We envision a two-day consultation meeting, beginning with lunch on the first day and ending with lunch on the second. During the meeting, the principal investigators will present the issues as they understand them and invite the consultants to bring their disciplinary expertise to expand and reframe our understanding of the problem of mapping scholarly prose in the humanities onto controlled vocabularies.

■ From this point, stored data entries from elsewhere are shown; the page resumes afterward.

/-- R54: a 1 bit in a must-be-zero field of a known opcode's format raises `RSVD` and has no other effect. -/
def Obligations.ReservedBitRaisesRsvd : Prop :=
  ∀ (s : State) (w : CmdWord) (rest : List CmdWord) (r : OpRow), s.Presents w rest → r ∈ opcodeRows →
    fieldOp w = fieldOp r.pattern → r.covers w = false →
    step s = .next { s.taken rest with cause := 2, sticky := true }

/-- Words the spec prints decode to the commands it prints them for (R70 to R75, R82 to R84, R91 to R93; 95_test_vectors
P1, P2). -/
def Obligations.PrintedWordsDecode : Prop :=
  decode 0x010600000004#48 = .cmd (.stb 6#8 4#8) ∧ decode 0x020200000000#48 = .cmd (.ldb 2#8) ∧
  decode 0x030700008080#48 = .cmd (.enc16 7#8 0x8080#16) ∧ decode 0x0407DEADBEEF#48 = .cmd (.enc32 7#8 0xDEADBEEF#32) ∧
  decode 0x050300000000#48 = .cmd (.dec16 3#8) ∧ decode 0x060300000000#48 = .cmd (.dec32 3#8) ∧
  decode 0x100000000006#48 = .cmd (.crcGen 6#16) ∧ decode 0x110000000006#48 = .cmd (.crcApp 6#16) ∧
  decode 0x120000000007#48 = .cmd (.crcChk 7#16) ∧ decode 0x201000110001#48 = .cmd (.bldRh 0x10#8 17#16 1#16) ∧
  decode 0x211000110001#48 = .cmd (.bldRi 0x10#8 17#16 1#16) ∧
  decode 0x221000210002#48 = .cmd (.bldWm 0x10#8 33#16 2#16) ∧ decode 0x30000000000B#48 = .cmd (.xact 11#16)

/-- The five pseudo-instructions' expansions, and the rejection of one whose computed field does not fit (R66). That
`STREG` also rejects a value operand of 65536 or more, which is no computed field, is the model's choice (log 20). -/
def Obligations.PseudoInstructionsExpand : Prop :=
  assemble ⟨.xactR, []⟩ = some (.xact 6#16) ∧
  (∀ count : Nat, assemble ⟨.xactW, [count]⟩ =
    if 7 + 2 * count < 65536 then some (.xact (.ofNat 16 (7 + 2 * count))) else none) ∧
  (∀ k value : Nat, assemble ⟨.streg, [k, value]⟩ =
    if 7 + 2 * k < 256 ∧ value < 65536 then some (.enc16 (.ofNat 8 (7 + 2 * k)) (.ofNat 16 value)) else none) ∧
  (∀ k : Nat, assemble ⟨.ldreg, [k]⟩ = if 3 + 2 * k < 256 then some (.dec16 (.ofNat 8 (3 + 2 * k))) else none) ∧
  (∀ k : Nat, assemble ⟨.ldreg32, [k]⟩ = if 3 + 2 * k < 256 then some (.dec32 (.ofNat 8 (3 + 2 * k))) else none)

/-! ### The command port, reset, the whole machine -/

/-- A step in which the block is ready and a command word is presented takes it from the port and runs the command
(R51). -/
def Obligations.StepRunsDecodedCommand : Prop :=
  ∀ (s : State) (w : CmdWord) (rest : List CmdWord) (i : Instr), s.Presents w rest → decode w = .cmd i →
    step s = exec i (s.taken rest)

/-- A command presented while `BUSY = 1` has no effect and stays pending: the step is the same whatever is pending,
and what is pending stays (R13, R51). Both steps meet the same transport, free answers included (log 3). -/
def Obligations.BusyStepIgnoresPendingCommands : Prop :=
  ∀ (s t : State) (pending : List CmdWord), s.phase ≠ .idle → s.resetNow = false → step s = .next t →
    step { s with cmds := pending } = .next { t with cmds := pending }

/-- R146: between commands the block is idle with all state retained. -/
def Obligations.IdleStepRetainsState : Prop :=
  ∀ s : State, s.phase = .idle → s.resetNow = false → s.cmds = [] → step s = .next { s with resetIn := s.resetIn.tail }

/-- What reset leaves: in the state after reset (R25), and from any state in a step in which reset is asserted (R150).
That such a step leaves the transport and trace logs as they were is the model's choice (logs 6, 12, 13, 19). -/
def Obligations.ResetValues : Prop :=
  (State.reset.phase = .idle ∧ State.reset.busy = false ∧ State.reset.excf = false ∧ State.reset.valid = false ∧
    State.reset.res = 0 ∧ State.reset.result = 0 ∧ State.reset.rxcnt = 0 ∧ State.reset.explen = 0 ∧
    State.reset.cause = 0 ∧ State.reset.sticky = false ∧ State.reset.awaiting = false ∧ State.reset.bus = [] ∧
    State.reset.trace = []) ∧
  ∀ s : State, s.resetNow = true → ∃ t, step s = .next t ∧
    t.phase = .idle ∧ t.busy = false ∧ t.excf = false ∧ t.valid = false ∧ t.res = 0 ∧ t.result = 0 ∧ t.rxcnt = 0 ∧
    t.explen = 0 ∧ t.cause = 0 ∧ t.sticky = false ∧ t.awaiting = false ∧ t.bus = s.bus ∧ t.trace = s.trace

/-- Reset during an `XACT` abandons it with no result, bytes sent stay sent, an outstanding read request is forgotten,
and the answers stay in the transport for the next one; nothing else cuts a transaction short: a step without reset that
ends it writes its result (R151). That nothing is sent, traced or answered in the reset step itself, and that the listed
answers are kept, is the model's choice (logs 6, 12, 13, 19). -/
def Obligations.OnlyResetAbandonsXact : Prop :=
  (∀ s : State, s.phase ≠ .idle → s.resetNow = true → ∃ t, step s = .next t ∧ t.phase = .idle ∧ t.valid = false ∧
    t.bus = s.bus ∧ t.trace = s.trace ∧ t.awaiting = false ∧ t.rxAns = s.rxAns ∧ ∀ k, t.answerAt k = s.answerAt k) ∧
  ∀ s t : State, s.phase ≠ .idle → s.resetNow = false → step s = .next t → t.phase = .idle →
    s.phase = .check ∧ t.valid = true

/-- The state after reset meets the invariant. -/
def Obligations.ResetMeetsInvariant : Prop := State.reset.Inv

/-- Every step from a state with the invariant keeps it (R12, R16, R17, R30, R112, R117, R130, R133, R134). -/
def Obligations.StepKeepsInvariant : Prop := ∀ s t : State, s.Inv → step s = .next t → t.Inv

/-- From a state with the invariant no run stops: no fault, no refusal, ever. -/
def Obligations.RunsNeverStop : Prop := ∀ (s : State) (k : Nat), s.Inv → ∃ t, RunsTo k s t ∧ t.Inv

/-- The step of a block that is ready writes none of the registers only `XACT` writes, but for `VALID`, which its
acceptance clears, and a step of a running `XACT` writes none of `RES`, `ERR` (R11, R14, R15, R16, R17, R19). -/
def Obligations.RegistersHaveTheirWriters : Prop :=
  (∀ s t : State, s.phase = .idle → s.resetNow = false → step s = .next t →
    t.result = s.result ∧ t.rxcnt = s.rxcnt ∧ t.explen = s.explen ∧ t.excf = s.excf ∧ t.excode = s.excode ∧
    (t.phase = .idle → t.valid = s.valid) ∧ (t.phase ≠ .idle → t.valid = false ∧ t.res = s.res)) ∧
  ∀ s t : State, s.phase ≠ .idle → s.resetNow = false → step s = .next t →
    t.res = s.res ∧ t.cause = s.cause ∧ t.sticky = s.sticky ∧ (t.phase ≠ .idle → t.valid = s.valid ∧ t.result = s.result)

/-- R143: no trace event changes any state of the block: with any other trace log the step is the same. Both
steps meet the same transport and the same free reset contents (logs 2, 3: the model's choice). -/
def Obligations.TraceChangesNothing : Prop :=
  ∀ (s t : State) (log : List TraceEvent), step s = .next t →
    ∃ log', step { s with trace := log } = .next { t with trace := log' }

/-- The status read port: exact while `BUSY = 0` (R18), its reset column, and while `BUSY = 1` bit 0 of register 0 is 1
(R20). -/
def Obligations.StatusReadPort : Prop :=
  (∀ s : State, s.phase = .idle →
    (s.statusRead 0).toNat = 2 * s.excf.toNat + 4 * s.valid.toNat ∧ s.statusRead 1 = s.res ∧
    (s.statusRead 2).toNat = s.result.toNat ∧ (s.statusRead 3).toNat = s.rxcnt.toNat ∧
    (s.statusRead 4).toNat = s.explen.toNat ∧ (s.statusRead 5).toNat = s.cause.toNat + 128 * s.sticky.toNat ∧
    s.statusRead 6 = 0 ∧ s.statusRead 7 = 0) ∧
  (∀ reg : BitVec 3, State.reset.statusRead reg = 0) ∧
  (∀ s : State, s.phase ≠ .idle → (s.statusRead 0).getLsbD 0 = true)

/-! ### RegisterCodec and buffer access -/

/-- `STB` completes at every offset, with the byte stored (R70). -/
def Obligations.StbStoresByte : Prop :=
  ∀ (s : State) (off byte : Byte), ∃ t, exec (.stb off byte) s = .next t ∧ t.rd off.toNat = byte ∧
    SameBufOutside off.toNat 1 s t ∧ t.cause = 0 ∧ t.sticky = s.sticky

/-- `LDB` completes at every offset, the byte zero-extended in `RES` (R71). -/
def Obligations.LdbLoadsByte : Prop :=
  ∀ (s : State) (off : Byte), ∃ t, exec (.ldb off) s = .next t ∧ t.res.toNat = (s.rd off.toNat).toNat ∧
    t.cause = 0 ∧ t.sticky = s.sticky

/-- `ENC16` completes at every offset but 255, the high byte first (R72). -/
def Obligations.Enc16StoresBigEndian : Prop :=
  ∀ (s : State) (off : Byte) (value : Half), off.toNat ≠ 255 → ∃ t, exec (.enc16 off value) s = .next t ∧
    (t.rd off.toNat).toNat = value.toNat / 256 ∧ (t.rd (off.toNat + 1)).toNat = value.toNat % 256 ∧
    t.cause = 0 ∧ t.sticky = s.sticky

/-- `ENC32` completes at offsets 0 to 252, the most significant byte first, and leaves what `ENC16 A, B` and then
`ENC16 A+2, C` leave (R73). -/
def Obligations.Enc32StoresBigEndian : Prop :=
  ∀ (s : State) (off : Byte) (value : Word), off.toNat < 253 → ∃ t, exec (.enc32 off value) s = .next t ∧
    (t.rd off.toNat).toNat = value.toNat / 2 ^ 24 ∧ (t.rd (off.toNat + 1)).toNat = value.toNat / 2 ^ 16 % 256 ∧
    (t.rd (off.toNat + 2)).toNat = value.toNat / 2 ^ 8 % 256 ∧ (t.rd (off.toNat + 3)).toNat = value.toNat % 256 ∧
    t.cause = 0 ∧ t.sticky = s.sticky ∧
    ∃ u, exec (.enc16 off (.ofNat 16 (value.toNat / 65536))) s = .next u ∧
      exec (.enc16 (off + 2) (.ofNat 16 (value.toNat % 65536))) u = .next t

/-- `DEC16` completes at every offset but 255, with `BUF[A] * 256 + BUF[A + 1]` in `RES` (R74). -/
def Obligations.Dec16ReadsBigEndian : Prop :=
  ∀ (s : State) (off : Byte), off.toNat ≠ 255 → ∃ t, exec (.dec16 off) s = .next t ∧
    t.res.toNat = (s.rd off.toNat).toNat * 256 + (s.rd (off.toNat + 1)).toNat ∧ t.cause = 0 ∧ t.sticky = s.sticky

/-- `DEC32` completes at offsets 0 to 252, with the four bytes, most significant first, in `RES` (R75). -/
def Obligations.Dec32ReadsBigEndian : Prop :=
  ∀ (s : State) (off : Byte), off.toNat < 253 → ∃ t, exec (.dec32 off) s = .next t ∧
    t.res.toNat = (s.rd off.toNat).toNat * 2 ^ 24 + (s.rd (off.toNat + 1)).toNat * 2 ^ 16 +
      (s.rd (off.toNat + 2)).toNat * 2 ^ 8 + (s.rd (off.toNat + 3)).toNat ∧ t.cause = 0 ∧ t.sticky = s.sticky

/-- The codec laws (R76): what an encoder stored a decoder reads, byte by byte too, and the decoders depend on nothing
but the bytes they name. -/
def Obligations.CodecRoundTrips : Prop :=
  (∀ (s t : State) (off : Byte) (v : Half), off.toNat ≠ 255 → exec (.enc16 off v) s = .next t →
    (∃ u, exec (.dec16 off) t = .next u ∧ u.res.toNat = v.toNat) ∧
    (∃ u, exec (.ldb off) t = .next u ∧ u.res.toNat = v.toNat / 256) ∧
    (∃ u, exec (.ldb (off + 1)) t = .next u ∧ u.res.toNat = v.toNat % 256)) ∧
  (∀ (s t : State) (off : Byte) (w : Word), off.toNat < 253 → exec (.enc32 off w) s = .next t →
    ∃ u, exec (.dec32 off) t = .next u ∧ u.res = w) ∧
  (∀ (s s' t t' : State) (off : Byte), off.toNat ≠ 255 → s.rd off.toNat = s'.rd off.toNat →
    s.rd (off.toNat + 1) = s'.rd (off.toNat + 1) → exec (.dec16 off) s = .next t → exec (.dec16 off) s' = .next t' →
    t.res = t'.res) ∧
  (∀ (s s' t t' : State) (off : Byte), off.toNat < 253 → (∀ k, k < 4 → s.rd (off.toNat + k) = s'.rd (off.toNat + k)) →
    exec (.dec32 off) s = .next t → exec (.dec32 off) s' = .next t' → t.res = t'.res)

/-- A mixed-width access sees plain bytes (R34): the 16-bit reads at `o`, `o + 1`, `o + 2` of a 32-bit value stored at
`o`, its byte reads, and `DEC32` from `DEC16`. -/
def Obligations.MixedWidthReads : Prop :=
  (∀ (s t : State) (off : Byte) (w : Word), off.toNat < 253 → exec (.enc32 off w) s = .next t →
    (∃ u, exec (.dec16 off) t = .next u ∧ u.res.toNat = w.toNat / 2 ^ 16) ∧
    (∃ u, exec (.dec16 (off + 1)) t = .next u ∧ u.res.toNat = w.toNat / 2 ^ 8 % 2 ^ 16) ∧
    (∃ u, exec (.dec16 (off + 2)) t = .next u ∧ u.res.toNat = w.toNat % 2 ^ 16) ∧
    (∀ k, k < 4 → ∃ u, exec (.ldb (off + .ofNat 8 k)) t = .next u ∧ u.res.toNat = w.toNat / 2 ^ (24 - 8 * k) % 256)) ∧
  (∀ (s : State) (off : Byte), off.toNat < 253 → ∃ t hi lo, exec (.dec32 off) s = .next t ∧
    exec (.dec16 off) s = .next hi ∧ exec (.dec16 (off + 2)) s = .next lo ∧
    t.res.toNat = hi.res.toNat * 65536 + lo.res.toNat)

/-! ### CRC16Engine -/

/-- The fixed points and the register trace of R81. -/
def Obligations.CrcFixedPoints : Prop :=
  crc16 [] = 0xFFFF#16 ∧ crc16 [0x00#8] = 0x40BF#16 ∧ crc16 [0x01#8] = 0x807E#16 ∧ crc16 [0xFF#8] = 0x00FF#16 ∧
  crc16 [0x31#8, 0x32#8, 0x33#8, 0x34#8, 0x35#8, 0x36#8, 0x37#8, 0x38#8, 0x39#8] = 0x4B37#16 ∧
  crc16 [0x01#8, 0x03#8, 0x00#8, 0x00#8, 0x00#8, 0x0A#8] = 0xCDC5#16 ∧
  (List.range 9).map (fun k => crcShifts k (0xFFFF#16 ^^^ 0x0001#16)) =
    [0xFFFE#16, 0x7FFF#16, 0x9FFE#16, 0x4FFF#16, 0x87FE#16, 0x43FF#16, 0x81FE#16, 0x40FF#16, 0x807E#16]
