theorem busyStep_of_tx (hp : s.phase = .tx) (hn : s.NoReset) (h : stepTx s.pastReset.countBusy = .next t) : BusyStep s t :=
  ⟨by simp [hp], hn.resetNow, (step_of_tx hn.resetNow hp).trans h⟩

theorem busyStep_of_rx (hp : s.phase = .rx) (hn : s.NoReset) (h : stepRx s.pastReset.countBusy = .next t) : BusyStep s t :=
  ⟨by simp [hp], hn.resetNow, (step_of_rx hn.resetNow hp).trans h⟩

theorem busyStep_of_check (hp : s.phase = .check) (hn : s.NoReset) (h : stepCheck s.pastReset.countBusy = .next t) :
    BusyStep s t :=
  ⟨by simp [hp], hn.resetNow, (step_of_check hn.resetNow hp).trans h⟩

end Step

/-! ### Phase `TX` as a whole -/

/-- The events of the request's frame `BUF[0 .. PSZ + 2)` (R105). -/
def State.requestEvents (s : State) : List TransportEvent := txEvents (s.rdFirst (s.psz.toNat + 2))

theorem State.requestEvents_length (s : State) : s.requestEvents.length = s.psz.toNat + 2 := by
  simp [State.requestEvents, txEvents]

/-- One more byte handed over is one more event of the frame, the last one marked (R105). -/
theorem State.take_requestEvents_succ (s : State) {k : Nat} (h : k < s.psz.toNat + 2) :
    s.requestEvents.take (k + 1) = s.requestEvents.take k ++ [.txByte (s.rd k) (k == s.psz.toNat + 1)] := by
  rw [List.take_succ_eq_append_getElem (by rwa [State.requestEvents_length])]
  simp [State.requestEvents, txEvents, State.rdFirst]

/-- `s` is in phase `TX` of the transaction accepted in `s₀`: `TXCNT` bytes of the frame are handed over, and nothing else
that the transaction depends on has changed. -/
structure Sending (s₀ s : State) : Prop where
  noReset : s.NoReset
  phase : s.phase = .tx
  awaiting : s.awaiting = false
  rd : ∀ i, s.rd i = s₀.rd i
  reqfc : s.reqfc = s₀.reqfc
  psz : s.psz = s₀.psz
  psz_le : s₀.psz.toNat + 2 ≤ 256
  txcnt_le : s.txcnt.toNat ≤ s₀.psz.toNat + 2
  bus : s.bus = s₀.bus ++ s₀.requestEvents.take s.txcnt.toNat
  trace : s.trace = s₀.trace
  timeoutMs : s.timeoutMs = s₀.timeoutMs
  rxAns : s.rxAns = s₀.rxAns
  answers : ∀ k, s.answerAt k = s₀.answerAt k

section Sending

variable {s₀ s : State}

theorem Sending.ticked (h : Sending s₀ s) : Sending s₀ s.pastReset.countBusy :=
  { h with noReset := fun level hl => h.noReset level (List.mem_of_mem_tail hl) }

theorem Sending.pastOffer (h : Sending s₀ s) : Sending s₀ s.pastOffer := { h with }

theorem Sending.txByte (h : Sending s₀ s) (hlt : s.txcnt.toNat < s₀.psz.toNat + 2) : Sending s₀ s.txByte := by
  have hle := h.psz_le
  have hcnt : s.txByte.txcnt.toNat = s.txcnt.toNat + 1 := BitVec.toNat_add_of_lt (by simp; omega)
  exact
    { h with
      txcnt_le := by omega
      bus := by rw [hcnt, s₀.take_requestEvents_succ hlt]; simp [h.bus, h.rd, h.psz] }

Following the meeting, we will look more closely at existing software, to discover tools that will be most likely to address our needs in the future. We will then apply for a Phase II grant to tag two test corpora of 100 articles each in the fields of theology, philosophy and science. We will plan to use the data to create a parsing rule set for the software we have chosen to employ, and to improve that rule set by an iterative process of testing and modification.

Staff

Jack Ammerman (Assoc. Univ. Librarian for Digital Initiatives and Open Access),Garth Green (Asst. Prof. of Philosophy of Religion), Daniel Benedetti (Bibliographer/ Librarian) and Vika Zafrin (Digital Collections Librarian) will be the project team leaders.

Consultants from the Library of Congress (Janis Young, Senior Subject Policy Specialist; Daniel Chudnov, Librarian and Programmer, Office of Strategic Initiatives), Boston University faculty, and others yet to be identified will be brought in for the consultation meeting.

Final product and dissemination

We will publish a white paper detailing our methods and process, and theorizing a prototype of the software module that we will intend to build in Phase II, should that application be funded. The paper will describe problems encountered (both technologically and in terms of communication across fields of expertise), how they were resolved, and what remains unresolved. We will disseminate the paper through mailing list, direct email and conference presentations, and invite feedback, which will inform our Phase II proposal.

A nontrivial product of our Phase I project will be relationships built over the course of the consultation meeting. We will have identified a team of scholars, librarians and technologists that will continue this work in collaboration in Phase II.